For React / Headless Platforms

Use SSR or static site generation (SSG) frameworks:

  • Next.js — Use getServerSideProps or getStaticProps for product data
  • Gatsby — Static generation of product pages at build time
  • Nuxt.js — Server-side rendering mode
  • WooCommerce — Standard WordPress PHP rendering is SSR by default
  • BigCommerce — Stencil themes render server-side; ensure schema is in {{inject}} calls, not post-load JS

2. AI Bot Access — Do Not Block AI Crawlers

A significant percentage of sites unintentionally block AI crawlers through WAF rules, bot protection settings, or overly aggressive robots.txt configurations. This is invisible to humans but eliminates GEO potential entirely.

Whitelist These AI Crawler User Agents

Ensure these user agents are explicitly allowed in your WAF, CDN, and robots.txt:

Bot NameUser AgentSystem
Google's AI crawlerGooglebotGoogle AI Overviews, Shopping Graph
Google's extended botGoogle-ExtendedGoogle Gemini training data
OpenAI's crawlerGPTBotChatGPT, OpenAI systems
OpenAI's realtime crawlerChatGPT-UserChatGPT search
Anthropic's crawlerClaudeBotClaude AI
Perplexity's crawlerPerplexityBotPerplexity AI
Meta's crawlerMeta-ExternalAgentMeta AI
Common CrawlCCBotUsed by many AI training datasets

robots.txt Configuration

User-agent: *
Allow: /

# Explicitly allow all major AI crawlers
User-agent: GPTBot
Allow: /

User-agent: ChatGPT-User
Allow: /

User-agent: ClaudeBot
Allow: /

User-agent: PerplexityBot
Allow: /

User-agent: Google-Extended
Allow: /

User-agent: Meta-ExternalAgent
Allow: /

Sitemap: https://www.example.com/sitemap.xml

# AI resource declarations (emerging standards)
LLMs: https://www.example.com/llms.txt
Manifest: https://www.example.com/products-manifest.json
MCP: https://www.example.com/mcp

If your site has an MCP server, also add:

Allow: /mcp
Allow: /.well-known/mcp.json

For full MCP discovery setup — including .well-known/mcp.json, llms.txt references, registry submission, and tool descriptions — see the dedicated MCP Discovery page.

Cloudflare and WAF Settings

If you use Cloudflare or another WAF:

  1. Cloudflare Bot Fight Mode — If enabled, may challenge or block legitimate AI crawlers. Audit your Bot Analytics dashboard and create explicit allow rules for AI bot user agents.
  2. Security Level settings — "High" or "I'm Under Attack" modes can block crawlers. Use WAF rules instead of global security level increases.
  3. Rate limiting rules — Do not apply rate limits to the user agents listed above.
  4. Challenge pages — CAPTCHA and JS challenge pages are invisible to AI crawlers.

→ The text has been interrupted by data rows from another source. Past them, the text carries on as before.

-- ==== Sys2Proof/Laws/NatKeccak.lean ====
section
/-! SUPPORT. The permutation on plain numbers, equal to the model's (Machine/Hash.lean) and cheaper for the kernel to
evaluate; concrete hashes are evaluated through it. -/

namespace Sys2Proof.Machine.NatKeccak

/-- Rotation of a 64-bit number. -/
def rotNat (k x : Nat) : Nat :=
  Nat.lor (Nat.mod (Nat.shiftLeft x k) 18446744073709551616) (Nat.shiftRight x (Nat.sub 64 k))

/-- `a xor (not b and c)` on 64 bits. -/
def chiNat (a b c : Nat) : Nat := Nat.xor a (Nat.land (Nat.xor 18446744073709551615 b) c)

def xor5 (a b c d e : Nat) : Nat := Nat.xor (Nat.xor (Nat.xor (Nat.xor a b) c) d) e

/-- χ and ι on the 25 lanes, row by row (R284, R285). -/
def chiIota (rc : Nat)
    (b00 b10 b20 b30 b40
    b01 b11 b21 b31 b41
    b02 b12 b22 b32 b42
    b03 b13 b23 b33 b43
    b04 b14 b24 b34 b44 : Nat) : List Nat :=
    [Nat.xor (chiNat b00 b10 b20) rc, chiNat b10 b20 b30, chiNat b20 b30 b40, chiNat b30 b40 b00, chiNat b40 b00 b10,
      chiNat b01 b11 b21, chiNat b11 b21 b31, chiNat b21 b31 b41, chiNat b31 b41 b01, chiNat b41 b01 b11,
      chiNat b02 b12 b22, chiNat b12 b22 b32, chiNat b22 b32 b42, chiNat b32 b42 b02, chiNat b42 b02 b12,
      chiNat b03 b13 b23, chiNat b13 b23 b33, chiNat b23 b33 b43, chiNat b33 b43 b03, chiNat b43 b03 b13,
      chiNat b04 b14 b24, chiNat b14 b24 b34, chiNat b24 b34 b44, chiNat b34 b44 b04, chiNat b44 b04 b14]

/-- The end of θ, then ρ, π, χ and ι (R281-R285). -/
def rhoChi (rc : Nat)
    (a00 a10 a20 a30 a40
    a01 a11 a21 a31 a41
    a02 a12 a22 a32 a42
    a03 a13 a23 a33 a43
    a04 a14 a24 a34 a44
    d0 d1 d2 d3 d4 : Nat) : List Nat :=
  chiIota rc
    (rotNat 0 (Nat.xor a00 d0)) (rotNat 44 (Nat.xor a11 d1)) (rotNat 43 (Nat.xor a22 d2))
    (rotNat 21 (Nat.xor a33 d3)) (rotNat 14 (Nat.xor a44 d4))
    (rotNat 28 (Nat.xor a30 d3)) (rotNat 20 (Nat.xor a41 d4)) (rotNat 3 (Nat.xor a02 d0))
    (rotNat 45 (Nat.xor a13 d1)) (rotNat 61 (Nat.xor a24 d2))
    (rotNat 1 (Nat.xor a10 d1)) (rotNat 6 (Nat.xor a21 d2)) (rotNat 25 (Nat.xor a32 d3))
    (rotNat 8 (Nat.xor a43 d4)) (rotNat 18 (Nat.xor a04 d0))
    (rotNat 27 (Nat.xor a40 d4)) (rotNat 36 (Nat.xor a01 d0)) (rotNat 10 (Nat.xor a12 d1))
    (rotNat 15 (Nat.xor a23 d2)) (rotNat 56 (Nat.xor a34 d3))
    (rotNat 62 (Nat.xor a20 d2)) (rotNat 55 (Nat.xor a31 d3)) (rotNat 39 (Nat.xor a42 d4))
    (rotNat 41 (Nat.xor a03 d0)) (rotNat 2 (Nat.xor a14 d1))

/-- θ from the column parities on (R281). -/
def fromParity (rc : Nat)
    (a00 a10 a20 a30 a40
    a01 a11 a21 a31 a41
    a02 a12 a22 a32 a42
    a03 a13 a23 a33 a43
    a04 a14 a24 a34 a44
    c0 c1 c2 c3 c4 : Nat) : List Nat :=
  rhoChi rc
    a00 a10 a20 a30 a40
    a01 a11 a21 a31 a41
    a02 a12 a22 a32 a42
    a03 a13 a23 a33 a43
    a04 a14 a24 a34 a44
    (Nat.xor c4 (rotNat 1 c1))
    (Nat.xor c0 (rotNat 1 c2))
    (Nat.xor c1 (rotNat 1 c3))
    (Nat.xor c2 (rotNat 1 c4))
    (Nat.xor c3 (rotNat 1 c0))

/-- One round on the 25 lanes, row by row (R281-R286). -/
def round (rc : Nat) : List Nat → List Nat
  | [a00, a10, a20, a30, a40,
      a01, a11, a21, a31, a41,
      a02, a12, a22, a32, a42,
      a03, a13, a23, a33, a43,
      a04, a14, a24, a34, a44] =>
    fromParity rc
      a00 a10 a20 a30 a40
      a01 a11 a21 a31 a41
      a02 a12 a22 a32 a42
      a03 a13 a23 a33 a43
      a04 a14 a24 a34 a44
      (xor5 a00 a01 a02 a03 a04)
      (xor5 a10 a11 a12 a13 a14)
      (xor5 a20 a21 a22 a23 a24)
      (xor5 a30 a31 a32 a33 a34)
      (xor5 a40 a41 a42 a43 a44)
  | l => l

/-- The 25 lanes as numbers, row by row. -/
def flat (A : KState) : List Nat :=
  [(lane A 0 0).toNat, (lane A 1 0).toNat, (lane A 2 0).toNat, (lane A 3 0).toNat, (lane A 4 0).toNat,
    (lane A 0 1).toNat, (lane A 1 1).toNat, (lane A 2 1).toNat, (lane A 3 1).toNat, (lane A 4 1).toNat,
    (lane A 0 2).toNat, (lane A 1 2).toNat, (lane A 2 2).toNat, (lane A 3 2).toNat, (lane A 4 2).toNat,
    (lane A 0 3).toNat, (lane A 1 3).toNat, (lane A 2 3).toNat, (lane A 3 3).toNat, (lane A 4 3).toNat,
    (lane A 0 4).toNat, (lane A 1 4).toNat, (lane A 2 4).toNat, (lane A 3 4).toNat, (lane A 4 4).toNat]

theorem five_get {α : Type} (f : Fin 5 → α) (x : Fin 5) : (five f)[x] = f x := by
  fin_cases x <;> rfl

theorem lane_lanes (f : Fin 5 → Fin 5 → Lane) (x y : Fin 5) : lane (lanes f) x y = f x y := by
  unfold lane lanes
  rw [five_get, five_get]

theorem lane_iota0 (rc : Lane) (A : KState) : lane (iota rc A) 0 0 = lane A 0 0 ^^^ rc := by
  simp [lane, iota]
theorem lane_iotaX (rc : Lane) (A : KState) (x : Fin 5) (h : x ≠ 0) : lane (iota rc A) x 0 = lane A x 0 := by
  have : 0 ≠ x.val := fun e => h (Fin.ext e.symm)
  simp [lane, iota, this]
theorem lane_iotaY (rc : Lane) (A : KState) (x y : Fin 5) (h : y ≠ 0) : lane (iota rc A) x y = lane A x y := by
  have : 0 ≠ y.val := fun e => h (Fin.ext e.symm)
  simp [lane, iota, this]

theorem toNat_rot (x : Lane) (k : Nat) : (x.rotateLeft k).toNat = rotNat (k % 64) x.toNat := by
  rw [BitVec.toNat_rotateLeft]; rfl
theorem toNat_chi (a b c : Lane) : (a ^^^ (~~~b &&& c)).toNat = chiNat a.toNat b.toNat c.toNat := rfl
theorem toNat_xor' (a b : Lane) : (a ^^^ b).toNat = Nat.xor a.toNat b.toNat := rfl

/-- The rotation of the lane that lands at entry `i` of row `j`. -/
def offset (i j : Fin 5) : Nat :=
  let rows := [[0, 44, 43, 21, 14], [28, 20, 3, 45, 61], [1, 6, 25, 8, 18], [27, 36, 10, 15, 56], [62, 55, 39, 41, 2]]
  (rows.getD j []).getD i 0

theorem offset_eq : ∀ i j : Fin 5, rotationOffsets[i][i + 3 * j] = offset i j := by decide

/-- The numbers of a round are those of the model's round. -/
theorem round_flat (A : KState) (rc : Lane) : round rc.toNat (flat A) = flat (keccakRound A rc) := by
  have t : ∀ x y, (lane (theta A) x y).toNat = Nat.xor (lane A x y).toNat (Nat.xor
      (xor5 (lane A (x - 1) 0).toNat (lane A (x - 1) 1).toNat (lane A (x - 1) 2).toNat (lane A (x - 1) 3).toNat
        (lane A (x - 1) 4).toNat)
      (rotNat 1 (xor5 (lane A (x + 1) 0).toNat (lane A (x + 1) 1).toNat (lane A (x + 1) 2).toNat
        (lane A (x + 1) 3).toNat (lane A (x + 1) 4).toNat))) := by
    intro x y
    simp only [theta, lane_lanes, five_get, toNat_xor', toNat_rot]
    rfl
  have r : ∀ i j, (lane (rhoPi (theta A)) i j).toNat =
      rotNat (offset i j % 64) (lane (theta A) (i + 3 * j) i).toNat := by
    intro i j
    rw [rhoPi, lane_lanes, toNat_rot, offset_eq]
  have c : ∀ x y, (lane (chi (rhoPi (theta A))) x y).toNat = chiNat (lane (rhoPi (theta A)) x y).toNat
      (lane (rhoPi (theta A)) (x + 1) y).toNat (lane (rhoPi (theta A)) (x + 2) y).toNat := by
    intro x y
    rw [chi, lane_lanes, toNat_chi]
  unfold flat keccakRound
  rw [lane_iota0, toNat_xor']
  simp only [lane_iotaX _ _ 1 (by decide), lane_iotaX _ _ 2 (by decide), lane_iotaX _ _ 3 (by decide),
    lane_iotaX _ _ 4 (by decide), lane_iotaY _ _ _ 1 (by decide), lane_iotaY _ _ _ 2 (by decide),
    lane_iotaY _ _ _ 3 (by decide), lane_iotaY _ _ _ 4 (by decide), c, r, t]
  rfl

/-- The 24 rounds. -/
def perm (l : List Nat) : List Nat := roundConstants.foldl (fun l rc => round rc.toNat l) l

theorem perm_flat (A : KState) : perm (flat A) = flat (keccakF A) := by
  unfold perm keccakF
  generalize roundConstants = L
  induction L generalizing A with
  | nil => rfl
  | cons rc L ih => rw [List.foldl_cons, List.foldl_cons, round_flat, ih]

/-- The 200 bytes of the lanes. -/
def bytesOfFlat (l : List Nat) : List Byte :=
  l.flatMap fun n => (List.range 8).map fun j => BitVec.ofNat 8 (Nat.shiftRight n (8 * j))

theorem bytesOfFlat_flat (A : KState) : bytesOfFlat (flat A) = bytesOfLanes A := by
  have five_eq {α : Type} (v : Vector α 5) : v.toList = [v[0], v[1], v[2], v[3], v[4]] := by
    apply List.ext_getElem
    · simp
    · intro i h1 h2
      simp only [Vector.length_toList] at h1
      rw [Vector.getElem_toList]
      match i, h1 with
      | 0, _ | 1, _ | 2, _ | 3, _ | 4, _ => rfl
  unfold bytesOfLanes
  rw [five_eq A]
  simp only [List.flatMap_cons, List.flatMap_nil, five_eq, List.append_nil, List.append_assoc]
  rfl

/-- `keccak_f` on a 200-byte string, through the numbers. -/
def keccak (S : List Byte) : List Byte := bytesOfFlat (perm (flat (lanesOfBytes S)))

theorem keccak_eq : keccak = keccakBytes := by
  funext S
  rw [keccak, perm_flat, bytesOfFlat_flat, keccakBytes]

/-- The model's sponge with the permutation `F`. -/
def squeezeBlocksWith (F : List Byte → List Byte) (r : Nat) : Nat → List Byte → List Byte
  | 0, _ => []
  | 1, S => S.take r
  | count + 2, S => S.take r ++ squeezeBlocksWith F r (count + 1) (F S)

def spongeWith (F : List Byte → List Byte) (r : Nat) (sfx : Byte) (Mg : List Byte) (l : Nat) : List Byte :=
  let pd := pad Mg r sfx
  let S := (chunks r (pd.length / r) pd).foldl (fun S block => F (xorBlock S block)) (List.replicate 200 0)
  (squeezeBlocksWith F r ((l + r - 1) / r) S).take l

theorem squeezeBlocksWith_eq (r : Nat) :
    ∀ (n : Nat) (S : List Byte), squeezeBlocksWith keccakBytes r n S = squeezeBlocks r n S
  | 0, _ => rfl
  | 1, _ => rfl
  | n + 2, S => by rw [squeezeBlocksWith, squeezeBlocks, squeezeBlocksWith_eq r (n + 1)]

/-- The model's sponge is the sponge with the permutation on numbers. -/
theorem sponge_eq (r : Nat) (sfx : Byte) (Mg : List Byte) (l : Nat) :
    sponge r sfx Mg l = spongeWith keccak r sfx Mg l := by
  rw [keccak_eq, spongeWith, squeezeBlocksWith_eq]
  rfl

end Sys2Proof.Machine.NatKeccak
end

Create bypass rules for known AI bots.

Cloudflare WAF Rule for AI Bots

(http.user_agent contains "GPTBot" or 
http.user_agent contains "ClaudeBot" or
http.user_agent contains "PerplexityBot" or
http.user_agent contains "Google-Extended") → Skip → All WAF Rules

3. Product Manifest Discovery

A product manifest is a machine-readable JSON file at a stable URL that lists your entire product catalog with structured metadata. It is an emerging standard for AI product discovery that ChatGPT Search, Perplexity, and other AI commerce systems are beginning to actively look for.

Manifest File Structure

Host at: https://www.example.com/products-manifest.json

{
"version": "1.0",
"generated": "2026-05-28T00:00:00Z",
"site": "https://www.example.com",
"totalProducts": 847,
"products": [
{
"sku": "YAM-5S-GP",
"gtin": "047925210175",
"name": "Yamamoto 5\" Senko — Green Pumpkin",
"brand": "Yamamoto",
"category": "Soft Plastic Fishing Baits",
"description": "Salt-impregnated soft plastic stick bait. 5 inches. 10 per pack.",
"url": "https://www.example.com/product/5-senko/?color=green-pumpkin",
"canonicalUrl": "https://www.example.com/product/5-senko/",
"imageUrl": "https://www.example.com/images/5-senko-green-pumpkin.jpg",
"price": "7.99",
"currency": "USD",
"availability": "InStock",
"color": "Green Pumpkin",
"aggregateRating": {
"ratingValue": 4.8,
"reviewCount": 523
},
"additionalProperties": {
"length": "5 inches",
"material": "Salt-impregnated soft plastic",
"targetSpecies": "Largemouth bass, Smallmouth bass",
"quantityPerPack": 10
}
}
]
}

High-value fields to include:

FieldGEO Value
skuEntity identifier
gtinHighest-confidence product identifier for Shopping Graph
brandBrand entity association
categoryTopical classification
canonicalUrlStable entity URL
availabilityReal-time commerce data
aggregateRatingTrust and recommendation signal
additionalPropertiesTechnical attribute data for comparison queries

Making the Manifest Discoverable

Apply all five of the following discovery tactics:

1. Stable public URL with correct MIME type

The manifest must return HTTP 200 with Content-Type: application/json. No authentication. No redirect chains. Target response time under 1 second.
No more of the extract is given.